### [Data extract]

'''

-- ==== Sys2Proof/Tests/Slice0.lean ====
section
/-! SUPPORT. The model's own tests. Expected values are those of spec/95_test_vectors.md (its number is given at
each test) or of the encoding rules of spec/30_encoding.md; a test with neither says where it comes from.
Then one witness for each obligation that has hypotheses. -/

namespace Sys2Proof.Tests

open Sys2Proof Sys2Proof.Machine Sys2Proof.Safety

/-! ## WellFormed -/

theorem test_wellFormed_refuses_defined_bytes :
    (Instr.unimplemented 0x76).wellFormed = false ∧ (Instr.unimplemented 0x01).wellFormed = false ∧
      (Instr.unimplemented 0xFF).wellFormed = false := by decide

theorem test_wellFormed_accepts_the_eleven :
    unimplementedBytes.length = 11 ∧
      unimplementedBytes.all (fun b => (Instr.unimplemented b).wellFormed) = true := by decide

/-! ## Decoding: a word for every constructor, bit by bit from rules R85 to R94 -/

theorem test_decode_data_transfer :
    decode 0b01000111 0 0 = .movRR .b .a ∧ decode 0b01100110 0 0 = .movRM .h ∧
    decode 0b01110101 0 0 = .movMR .l ∧ decode 0b00001110 0x7F 0 = .mviR .c 0x7F ∧
    decode 0b00110110 0xAB 0 = .mviM 0xAB ∧ decode 0b00110001 0x00 0xFF = .lxi .sp 0xFF00 ∧
    decode 0b00111010 0x34 0x12 = .lda 0x1234 ∧ decode 0b00110010 0x34 0x12 = .sta 0x1234 ∧
    decode 0b00001010 0 0 = .ldax .bc ∧ decode 0b00010010 0 0 = .stax .de ∧
    decode 0b00101010 0x34 0x12 = .lhld 0x1234 ∧ decode 0b00100010 0x34 0x12 = .shld 0x1234 ∧
    decode 0b11101011 0 0 = .xchg := by decide

theorem test_decode_arithmetic_logic :
    decode 0b10000000 0 0 = .add (.reg .b) ∧ decode 0b10001110 0 0 = .adc .m ∧
    decode 0b10010111 0 0 = .sub (.reg .a) ∧ decode 0b10011001 0 0 = .sbb (.reg .c) ∧
    decode 0b10100010 0 0 = .ana (.reg .d) ∧ decode 0b10101011 0 0 = .xra (.reg .e) ∧
    decode 0b10110100 0 0 = .ora (.reg .h) ∧ decode 0b10111101 0 0 = .cmp (.reg .l) ∧
    decode 0b11000110 0x42 0 = .adi 0x42 ∧ decode 0b11001110 0x42 0 = .aci 0x42 ∧
    decode 0b11010110 0x42 0 = .sui 0x42 ∧ decode 0b11011110 0x42 0 = .sbi 0x42 ∧
    decode 0b11100110 0x42 0 = .ani 0x42 ∧ decode 0b11101110 0x42 0 = .xri 0x42 ∧
    decode 0b11110110 0x42 0 = .ori 0x42 ∧ decode 0b11111110 0x42 0 = .cpi 0x42 := by decide

theorem test_decode_incdec_rotate :
    decode 0b00111100 0 0 = .inrR .a ∧ decode 0b00110100 0 0 = .inrM ∧
    decode 0b00000101 0 0 = .dcrR .b ∧ decode 0b00110101 0 0 = .dcrM ∧
    decode 0b00110011 0 0 = .inx .sp ∧ decode 0b00011011 0 0 = .dcx .de ∧
    decode 0b00101001 0 0 = .dad .hl ∧ decode 0b00100111 0 0 = .daa ∧
    decode 0b00000111 0 0 = .rlc ∧ decode 0b00001111 0 0 = .rrc ∧ decode 0b00010111 0 0 = .ral ∧
    decode 0b00011111 0 0 = .rar ∧ decode 0b00101111 0 0 = .cma ∧ decode 0b00110111 0 0 = .stc ∧
    decode 0b00111111 0 0 = .cmc := by decide

theorem test_decode_jumps_and_calls :
    decode 0b11000011 0x34 0x12 = .jmp 0x1234 ∧ decode 0b11000010 0x34 0x12 = .jnz 0x1234 ∧
    decode 0b11001010 0x34 0x12 = .jz 0x1234 ∧ decode 0b11010010 0x34 0x12 = .jnc 0x1234 ∧
    decode 0b11011010 0x34 0x12 = .jc 0x1234 ∧ decode 0b11100010 0x34 0x12 = .jpo 0x1234 ∧
    decode 0b11101010 0x34 0x12 = .jpe 0x1234 ∧ decode 0b11110010 0x34 0x12 = .jp 0x1234 ∧
    decode 0b11111010 0x34 0x12 = .jm 0x1234 ∧ decode 0b11001101 0x34 0x12 = .call 0x1234 ∧
    decode 0b11000100 0x34 0x12 = .cnz 0x1234 ∧ decode 0b11001100 0x34 0x12 = .cz 0x1234 ∧
    decode 0b11010100 0x34 0x12 = .cnc 0x1234 ∧ decode 0b11011100 0x34 0x12 = .cc 0x1234 ∧
    decode 0b11100100 0x34 0x12 = .cpo 0x1234 ∧ decode 0b11101100 0x34 0x12 = .cpe 0x1234 ∧
    decode 0b11110100 0x34 0x12 = .cp 0x1234 ∧ decode 0b11111100 0x34 0x12 = .cm 0x1234 := by decide

theorem test_decode_returns_and_transfers :
    decode 0b11001001 0 0 = .ret ∧ decode 0b11000000 0 0 = .rnz ∧ decode 0b11001000 0 0 = .rz ∧
    decode 0b11010000 0 0 = .rnc ∧ decode 0b11011000 0 0 = .rc ∧ decode 0b11100000 0 0 = .rpo ∧
    decode 0b11101000 0 0 = .rpe ∧ decode 0b11110000 0 0 = .rp ∧ decode 0b11111000 0 0 = .rm ∧
    decode 0b11110111 0 0 = .rst 6 ∧ decode 0b11101001 0 0 = .pchl ∧
    decode 0b11111001 0 0 = .sphl := by decide

theorem test_decode_stack_io_control :
    decode 0b11010101 0 0 = .push .de ∧ decode 0b11110101 0 0 = .pushPsw ∧
    decode 0b11000001 0 0 = .pop .bc ∧ decode 0b11110001 0 0 = .popPsw ∧
    decode 0b11100011 0 0 = .xthl ∧ decode 0b11011011 0x10 0 = .inPort 0x10 ∧
    decode 0b11010011 0x01 0 = .outPort 0x01 ∧ decode 0b11111011 0 0 = .ei ∧
    decode 0b11110011 0 0 = .di ∧ decode 0b00100000 0 0 = .rim ∧ decode 0b00110000 0 0 = .sim ∧
    decode 0b01110110 0 0 = .hlt ∧ decode 0b11001011 0 0 = .unimplemented 0xCB := by decide

/-- Rule R96: 245 of the 256 bytes are defined. -/
theorem test_decode_counts :
    ((List.range 256).filter fun n => decide
      (decode (BitVec.ofNat 8 n) 0 0 = .unimplemented (BitVec.ofNat 8 n))).length = 11 := by
  decide

theorem test_decodeStream_missing_operand :
    decodeStream [] = .error .noOpcode ∧ decodeStream [0x3E] = .error (.operandMissing 0x3E) ∧
      decodeStream [0xC3, 0x34] = .error (.operandMissing 0xC3) := by
  refine ⟨?_, ?_, ?_⟩ <;> rfl

/-! ## The host's two hooks -/

/-- JMP's row has 8 bits, its operand bytes none; MVI's row as 16 bits carries its immediate above. -/
theorem test_decodeTableWord :
    decodeTableWord 8 0xC3 = some (.jmp 0) ∧ decodeTableWord 16 0x4206 = some (.mviR .b 0x42) ∧
      decodeTableWord 24 0x1234CD = some (.call 0x1234) := by decide

theorem test_withFetchWord :
    (State.reset.withFetchWord 24 0x1234CD).fetchInstr = .call 0x1234 ∧
      ((State.reset.setHalted true).withFetchWord 8 0x3C).halted = false := by decide

/-! ## One step at a time -/

/-- The reset state with some registers, F, memory cells, PC and SP replaced and bytes loaded at PC, as the
vectors of spec/95_test_vectors.md start. -/
def start (regs : List (Reg × Byte)) (f : Byte) (bytes : List Byte)
    (cells : List (Word × Byte) := []) (pc sp : Word := 0) : State :=
  let s := regs.foldl (fun s r => s.setReg r.1 r.2) State.reset
  let s := cells.foldl (fun s c => s.writeMem c.1 c.2) (((s.setF f).setPc pc).setSp sp)
  s.load bytes pc

/-- What a function of the state gives after one step, if the step answers a next state. -/
def after {α : Type} (s : State) (view : State → α) : Option α :=
  match step s with
  | .next t => some (view t)
  | .fault _ => none
  | .refused _ => none

/-- A, F and PC. -/
def afp (t : State) : Byte × Byte × Word := (t.getReg .a, t.f, t.pc)

/-- One register, F and PC. -/
def rfp (r : Reg) (t : State) : Byte × Byte × Word := (t.getReg r, t.f, t.pc)

/-- H, L, F and SP. -/
def hlfs (t : State) : Byte × Byte × Byte × Word := (t.getReg .h, t.getReg .l, t.f, t.sp)

/-- PC, SP and two memory cells. -/
def stack (a b : Word) (t : State) : Word × Word × Byte × Byte :=
  (t.pc, t.sp, t.readMem a, t.readMem b)

/-! ### Data transfer (vectors T1 to T24) -/

/-- T1. -/
theorem test_mov_b_a : after (start [(.a, 0x5A)] 0xD5 [0x47]) (rfp .b) = some (0x5A, 0xD5, 1) := by
  decide

/-- T4: the address is the old HL. -/
theorem test_mov_h_m :
    after (start [(.h, 0x20), (.l, 0x10)] 0 [0x66] [(0x2010, 0x99)]) (rfp .h) =
      some (0x99, 0, 1) := by decide

/-- T6. -/
theorem test_mov_m_l :
    after (start [(.h, 0x20), (.l, 0x10)] 0 [0x75]) (·.readMem 0x2010) = some 0x10 := by decide

/-- T7. -/
theorem test_mvi_c : after (start [] 0 [0x0E, 0x7F]) (rfp .c) = some (0x7F, 0, 2) := by decide

/-- T9: the instruction overwrites its own opcode byte. -/
theorem test_mvi_m_own_byte :
    after (start [] 0 [0x36, 0xAB]) (stack 0 1) = some (2, 0, 0xAB, 0xAB) := by decide

/-- T12. -/
theorem test_lxi_hl : after (start [] 0 [0x21, 0xCD, 0xAB]) hlfs = some (0xAB, 0xCD, 0, 0) := by
  decide

/-- T11. -/
theorem test_lxi_sp : after (start [] 0 [0x31, 0x00, 0xFF]) hlfs = some (0, 0, 0, 0xFF00) := by
  decide

/-- T13. -/
theorem test_lda :
    after (start [] 0 [0x3A, 0x00, 0x20] [(0x2000, 0x77)]) afp = some (0x77, 0, 3) := by decide

/-- T15: the address was formed before the store to its own third byte. -/
theorem test_sta_own_byte :
    after (start [(.a, 0x42)] 0 [0x32, 0x02, 0x00]) (stack 2 1) = some (3, 0, 0x42, 0x02) := by
  decide

/-- T17. -/
theorem test_ldax_de :
    after (start [(.d, 0x20), (.e, 0x06)] 0 [0x1A] [(0x2006, 0xDD)]) afp = some (0xDD, 0, 1) := by
  decide

/-- T18. -/
theorem test_stax_bc :
    after (start [(.a, 0x11), (.b, 0x20), (.c, 0x05)] 0 [0x02]) (·.readMem 0x2005) = some 0x11 := by
  decide

/-- T21: the second byte is read at 0x0000. -/
theorem test_lhld_wraps :
    after (start [(.h, 0x55)] 0 [0x2A, 0xFF, 0xFF] [(0xFFFF, 0x34)] 0x0100) hlfs =
      some (0x00, 0x34, 0, 0) := by decide

/-- T23. -/
theorem test_shld_wraps :
    after (start [(.h, 0xAB), (.l, 0xCD)] 0 [0x22, 0xFF, 0xFF] [] 0x0100) (stack 0xFFFF 0) =
      some (0x0103, 0, 0xCD, 0xAB) := by decide

/-- T24. -/
theorem test_xchg :
    after (start [(.d, 0x11), (.e, 0x22), (.h, 0x33), (.l, 0x44)] 0 [0xEB])
        (fun t => (t.getReg .d, t.getReg .e, t.getReg .h, t.getReg .l)) =
      some (0x33, 0x44, 0x11, 0x22) := by decide

/-! ### Arithmetic and logic (vectors A1 to A22, I1 to I10) -/

/-- A1, the source's own example S3. -/
theorem test_add_b : after (start [(.a, 0xFF), (.b, 0x01)] 0 [0x80]) afp = some (0, 0x55, 1) := by
  decide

'''

### [Exercise]
Check each line of the entries for the word "unimplementedBytes", then state the count alone.

### [Reply to the task]
2